Post-translational modifications (PTMs) of proteins play a significant role in normal protein function but can also be instrumental in disease pathogenesis. One critical yet under-studied PTM in disease is ubiquitination. Ubiquitin chain addition and substrate specificity are determined by a large spectrum of ubiquitin-ligating and -modifying enzymes, E3 ligases, whose expression levels and activities are tightly regulated in a cell-specific manner. While most ubiquitin chains can target proteins for proteasomal degradation, ubiquitination can contribute to other functions within the cell, including protein localization, protein activity, endocytosis, transcription, and autophagy.

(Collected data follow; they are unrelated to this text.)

-- ==== Sys2Proof/Config.lean ====
section
/-!
DEFINITION. What one module fixes for itself and the values the manual leaves open. Nothing here has a
value: a statement about the model holds for every value of these constants.
-/

namespace Sys2Proof

/-- A free value: `freeValue k` is the `k`-th value the manual leaves open in a run (assumption 2). -/
opaque Config.freeValue : Nat → BitVec 64

/-- The module serial number of R432, a factory value (assumption 3). -/
opaque Config.serial : BitVec 64

/-- Byte `o` of the factory control-store image and sequencer tables of a factory profile slot
(Table 3.6, offsets 0x1_0000 to 0x8_FFFF); the manual does not give them (assumption 4). -/
opaque Config.factoryImage : Nat → Byte

/-- The code of slot s of the factory's step runtime (index s) and management firmware (index 2 + s) after their slot
headers (R78, R79); the manual does not give it (assumption 4). -/
opaque Config.factoryCode : Nat → List Byte

/-- The bytes that a control word or address mark takes in a link block (R18, R223), by a number that names it; the manual
gives no encoding (assumption 50). -/
opaque Config.ctlBytes : Nat → List Byte

/-- The 56 bits after the type in a start control block of the Site Link; the manual does not give them (assumption 113). -/
opaque Config.startRest : BitVec 56

/-- The 56 bits of an alignment marker for a group, position and marker count (R374); the manual gives no layout
(assumption 113). -/
opaque Config.markerRest : Nat → Nat → Nat → BitVec 56

/-- What fills the last 64-bit word of a unit whose length is no multiple of 8 bytes (assumption 113). -/
opaque Config.padByte : Nat → Byte

/-- What a lane sends between two units whose bytes the manual gives: none stands for an idle control block (assumption
113). -/
opaque Config.gapBlocks : Nat → List (Option (Bool × BitVec 64))

/-- The version of the link-block format that this module's build uses (R378); the manual gives no number
(assumption 5). -/
opaque Config.slProtocol : BitVec 16

end Sys2Proof
end

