def regBlockC_0 : List RegDesc :=
  [
    ⟨.DMA_CH_CTRL, 0xC00000, [(0x20, 32)], 0x00000000#32, 0x00000010#32, 0x00000000#32, 0x0000000F#32, 0x00000000#32⟩,
    ⟨.DMA_CH_STATUS, 0xC00004, [(0x20, 32)], 0x00000000#32, 0x00000000#32, 0x00000008#32, 0x00000000#32, 0x00000000#32⟩,
    ⟨.DMA_CH_POS, 0xC00008, [(0x20, 32)], 0x00000000#32, 0x00000000#32, 0x00000000#32, 0x00000000#32, 0x00000000#32⟩,
    ⟨.DMA_CH_OFFSET, 0xC0000C, [(0x20, 32)], 0x00000000#32, 0x00000000#32, 0x00000000#32, 0x00000000#32, 0x00000000#32⟩,
    ⟨.DMA_CH_ERR_ADDR_LO, 0xC00010, [(0x20, 32)], 0x00000000#32, 0x00000000#32, 0x00000000#32, 0x00000000#32, 0x00000000#32⟩,
    ⟨.DMA_CH_ERR_ADDR_HI, 0xC00014, [(0x20, 32)], 0x00000000#32, 0x00000000#32, 0x00000000#32, 0x00000000#32, 0x00000000#32⟩,
    ⟨.DMA_CH_ERR_INFO, 0xC00018, [(0x20, 32)], 0x00000000#32, 0x00000000#32, 0x00000000#32, 0x00000000#32, 0x00000000#32⟩,
    ⟨.DMA_CFG, 0xC00800, [], 0x000003E8#32, 0x0000FFFF#32, 0x00000000#32, 0x00000000#32, 0x00000000#32⟩,
    ⟨.XLT_INV, 0xC00810, [], 0x00010000#32, 0x00000000#32, 0x00000000#32, 0x00003F03#32, 0x00000000#32⟩,
    ⟨.XLT_INV_ADDR_LO, 0xC00814, [], 0x00000000#32, 0xFFFFFFFF#32, 0x00000000#32, 0x00000000#32, 0x00000000#32⟩,
    ⟨.XLT_INV_ADDR_HI, 0xC00818, [], 0x00000000#32, 0x0000FFFF#32, 0x00000000#32, 0x00000000#32, 0x00000000#32⟩,
    ⟨.XLT_FLT_MAP_LO, 0xC00820, [], 0x00000000#32, 0x00000000#32, 0x00000000#32, 0x00000000#32, 0x00000000#32⟩,
    ⟨.XLT_FLT_MAP_HI, 0xC00824, [], 0x00000000#32, 0x00000000#32, 0x00000000#32, 0x00000000#32, 0x00000000#32⟩,
    ⟨.XLT_CTX_ROOT_LO, 0xC01000, [(0x20, 64)], 0x00000000#32, 0xFFFFF001#32, 0x00000000#32, 0x00000000#32, 0x00000000#32⟩,
    ⟨.XLT_CTX_ROOT_HI, 0xC01004, [(0x20, 64)], 0x00000000#32, 0x00000007#32, 0x00000000#32, 0x00000000#32, 0x00000000#32⟩,
    ⟨.XLT_CTX_FLT_ADDR_LO, 0xC01008, [(0x20, 64)], 0x00000000#32, 0x00000000#32, 0x00000000#32, 0x00000000#32, 0x00000000#32⟩,
    ⟨.XLT_CTX_FLT_ADDR_HI, 0xC0100C, [(0x20, 64)], 0x00000000#32, 0x00000000#32, 0x00000000#32, 0x00000000#32, 0x00000000#32⟩,
    ⟨.XLT_CTX_FLT_INFO, 0xC01010, [(0x20, 64)], 0x00000000#32, 0x00000000#32, 0x00000001#32, 0x00000000#32, 0x00000000#32⟩]

/-- The registers of BAR0 block 0x0C0_0000 (Table 19.1). -/
def regBlockC : List RegDesc := regBlockC_0

def regBlockD_0 : List RegDesc :=
  [
    ⟨.SL_CTRL, 0xD00000, [], 0x00003F04#32, 0x00003F05#32, 0x00000000#32, 0x00000002#32, 0x00000000#32⟩,
    ⟨.SL_STATUS, 0xD00004, [], 0x00000000#32, 0x00000000#32, 0x00000000#32, 0x00000000#32, 0x00000000#32⟩,
    ⟨.SL_PROT, 0xD00008, [], 0x00000000#32, 0x00000000#32, 0x00000000#32, 0x00000000#32, 0x00000000#32⟩,
    ⟨.SL_EVENT, 0xD0000C, [], 0x00000000#32, 0x00000000#32, 0x00001FFF#32, 0x00000000#32, 0x00000000#32⟩,
    ⟨.SL_IRQ_EN, 0xD00010, [], 0x00000000#32, 0x00001FFF#32, 0x00000000#32, 0x00000000#32, 0x00000000#32⟩,
    ⟨.SL_CFG, 0xD00014, [], 0x00012040#32, 0x00FFFFFF#32, 0x00000000#32, 0x00000000#32, 0x00000000#32⟩,
    ⟨.SL_PCC_LO, 0xD00018, [], 0x00000000#32, 0x00000000#32, 0x00000000#32, 0x00000000#32, 0x00000000#32⟩,
    ⟨.SL_PCC_HI, 0xD0001C, [], 0x00000000#32, 0x00000000#32, 0x00000000#32, 0x00000000#32, 0x00000000#32⟩,
    ⟨.SL_JSENT, 0xD00020, [], 0x00000000#32, 0x00000000#32, 0x00000000#32, 0x00000000#32, 0x00000000#32⟩,
    ⟨.SL_JACK, 0xD00024, [], 0x00000000#32, 0x00000000#32, 0x00000000#32, 0x00000000#32, 0x00000000#32⟩,
    ⟨.SL_DDS_SHADOW, 0xD00028, [], 0x00000000#32, 0x80007FFF#32, 0x00000000#32, 0x00000000#32, 0x00000000#32⟩,
    ⟨.SL_PDIE_STATUS, 0xD00040, [(0x10, 2)], 0x00000000#32, 0x00000000#32, 0x00000000#32, 0x00000000#32, 0x00000000#32⟩,
    ⟨.SL_PDIE_MIRPLAY, 0xD00044, [(0x10, 2)], 0x00000000#32, 0xFFFFFFFF#32, 0x00000000#32, 0x00000000#32, 0xFFFFFFFF#32⟩,
    ⟨.SL_PDIE_LATE, 0xD00048, [(0x10, 2)], 0x00000000#32, 0xFFFFFFFF#32, 0x00000000#32, 0x00000000#32, 0xFFFFFFFF#32⟩,
    ⟨.SL_PDIE_DIVCNT, 0xD0004C, [(0x10, 2)], 0x00000000#32, 0xFFFFFFFF#32, 0x00000000#32, 0x00000000#32, 0xFFFFFFFF#32⟩,
    ⟨.SL_LANE_STATUS, 0xD00200, [(0x8, 65)], 0x00000000#32, 0xFF000000#32, 0x00000000#32, 0x00000000#32, 0xFF000000#32⟩,
    ⟨.SL_LANE_CFG, 0xD00204, [(0x8, 65)], 0x00000000#32, 0x00000007#32, 0x00000000#32, 0x00000000#32, 0x00000000#32⟩,
    ⟨.SL_MRGN_LOCAL, 0xD01000, [(0x10, 16)], 0x00000000#32, 0x00003FFF#32, 0x00000000#32, 0x00000000#32, 0x00000000#32⟩,
    ⟨.SL_MRGN_PEER, 0xD01004, [(0x10, 16)], 0x00000000#32, 0x00003FFF#32, 0x00000000#32, 0x00000000#32, 0x00000000#32⟩,
    ⟨.SL_MRGN_CFG, 0xD01008, [(0x10, 16)], 0x00010000#32, 0x7FFF0001#32, 0x00000000#32, 0x00000000#32, 0x00000000#32⟩]
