-- ==== Sys2Proof/Machine/DrcErr.lean ====
section
/-!
DEFINITION. The GDDR7 controller's address mapping, open rows and errors (R344, R346, R348, R358, Table 14.6).
-/

namespace Sys2Proof.Machine

def Mod.setDrc (x : Drc) (m : Mod) : Mod := { m with drc := x }

/-- STATE and DEBT of a channel (Table 14.7). -/
def Mod.chState (m : Mod) (c : Nat) : Nat := m.rd (Reg.DRC_CH_STATUS c) Fields.DRC_CH_STATUS.STATE
def Mod.setChState (c v : Nat) (m : Mod) : Mod := m.wr (Reg.DRC_CH_STATUS c) Fields.DRC_CH_STATUS.STATE v
def Mod.debt (m : Mod) (c : Nat) : Nat := m.rd (Reg.DRC_CH_STATUS c) Fields.DRC_CH_STATUS.DEBT
def Mod.setDebt (c v : Nat) (m : Mod) : Mod := m.wr (Reg.DRC_CH_STATUS c) Fields.DRC_CH_STATUS.DEBT v

/-- log2 of the interleave grain. -/
def Mod.grain (m : Mod) : Nat := 8 + min 8 (m.rd Reg.DRC_MAP Fields.DRC_MAP.GRAIN)
def Mod.channelOf (m : Mod) (pa : Nat) : Nat := pa / 2 ^ m.grain % 32
def Mod.channelAddr (m : Mod) (pa : Nat) : Nat := pa / 2 ^ (m.grain + 5) * 2 ^ m.grain + pa % 2 ^ m.grain

def Mod.setRow (c bank : Nat) (r : Option Nat) (m : Mod) : Mod :=
  m.setDrc { m.drc with rows := SMap.set (fun _ => none) m.drc.rows (16 * c + bank) r }

/-- Every bank of a channel is precharged. -/
def Mod.prechargeAll (c : Nat) (m : Mod) : Mod := m.each (List.range 16) (fun b s => s.setRow c b none)

/-- A bit of DRC_EVENT is set for channel `c`: ERR_CH takes the channel of the first event since EVENT was all
clear, and each rise posts a fault event, but for a corrected error (R420). -/
def Mod.drcEvent (c addr : Nat) (f : Fld) (m : Mod) : Mod :=
  let e := Reg.DRC_EVENT
  let clear := (List.range 5).all (fun i => m.rd e ⟨i, 1⟩ == 0)
  let m1 := m.when clear (Mod.wr e Fields.DRC_EVENT.ERR_CH c)
  if f.lo = 2 then m1.mark e f
  else m1.raise (if f.lo = 4 then 3 else 1) srcDRC c noSite addr e f

/-- A device is out of service (R344, R359): its channels take no requests, and it is lost (Table 1.7). -/
def Mod.offlineDevice (c : Nat) (m : Mod) : Mod :=
  let d := c / 4
  let m1 := m.each (List.range 4) (fun i s => (s.prechargeAll (4 * d + i)).setChState (4 * d + i) 7)
  let gone (l : List Nat) : List Nat := l.filter (fun k => k / 4 != d)
  let m2 := m1.setDrc { m1.drc with waiting := gone m1.drc.waiting, slots := gone m1.drc.slots }
  let m3 := m2.wr Reg.GLB_DIE_STATUS ⟨8 + d, 1⟩ 0
  let m4 : Mod := { m3 with sys := { m3.sys with lost := SMap.set badDefault m3.sys.lost (8 + d) true } }
  m4.drcEvent c 0 Fields.DRC_EVENT.CH_OFFLINE

/-- An uncorrectable error of a channel (R358, R359): more than UE_LIMIT within 1 s take it out of service. -/
def Mod.drcUe (c group addr : Nat) (write : Bool) (m : Mod) : Mod :=
  let first := !m.flag Reg.DRC_EVENT Fields.DRC_EVENT.UE
  let m1 := m.when first (fun s =>
    s.wr64 Reg.DRC_ERR_ADDR_LO (addr % 0x800000000 + 0x800000000 * b2n write + 0x10000000000 * (group % 64)))
  let m2 := (m1.bump (Reg.DRC_CH_ERRCNT c) Fields.DRC_CH_ERRCNT.UE).drcEvent c addr Fields.DRC_EVENT.UE
  let recent := (SMap.get (fun _ => []) m.drc.ues c).filter (fun t => decide (m.ttime < t + 1000000000)) ++ [m.ttime]
  let m3 := m2.setDrc { m2.drc with ues := SMap.set (fun _ => []) m2.drc.ues c recent }
  m3.when (decide (max 1 (m.rd Reg.DRC_REF_CFG Fields.DRC_REF_CFG.UE_LIMIT) < recent.length)) (Mod.offlineDevice c)

end Sys2Proof.Machine
end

One E3 ligase, UBE3A, has garnered much attention because of its involvement in learning and memory, as well as its association with neurodevelopmental autism spectrum disorders (ASDs). However, more recent findings have suggested a potential involvement of UBE3A in neurodegenerative proteinopathies, where reduced UBE3A levels can lead to an enhanced rate of aggregate formation and cell death. Here, we review the literature on UBE3A in neurodevelopment, function, and neurodegenerative diseases and demonstrate that UBE3A could play a critical role in disease progression and cognitive function.

Keywords: Alzheimer's disease; Angelman syndrome; Huntington's disease; UBE3A; neurodegenerative disease; neurodevelopment; ubiquitination.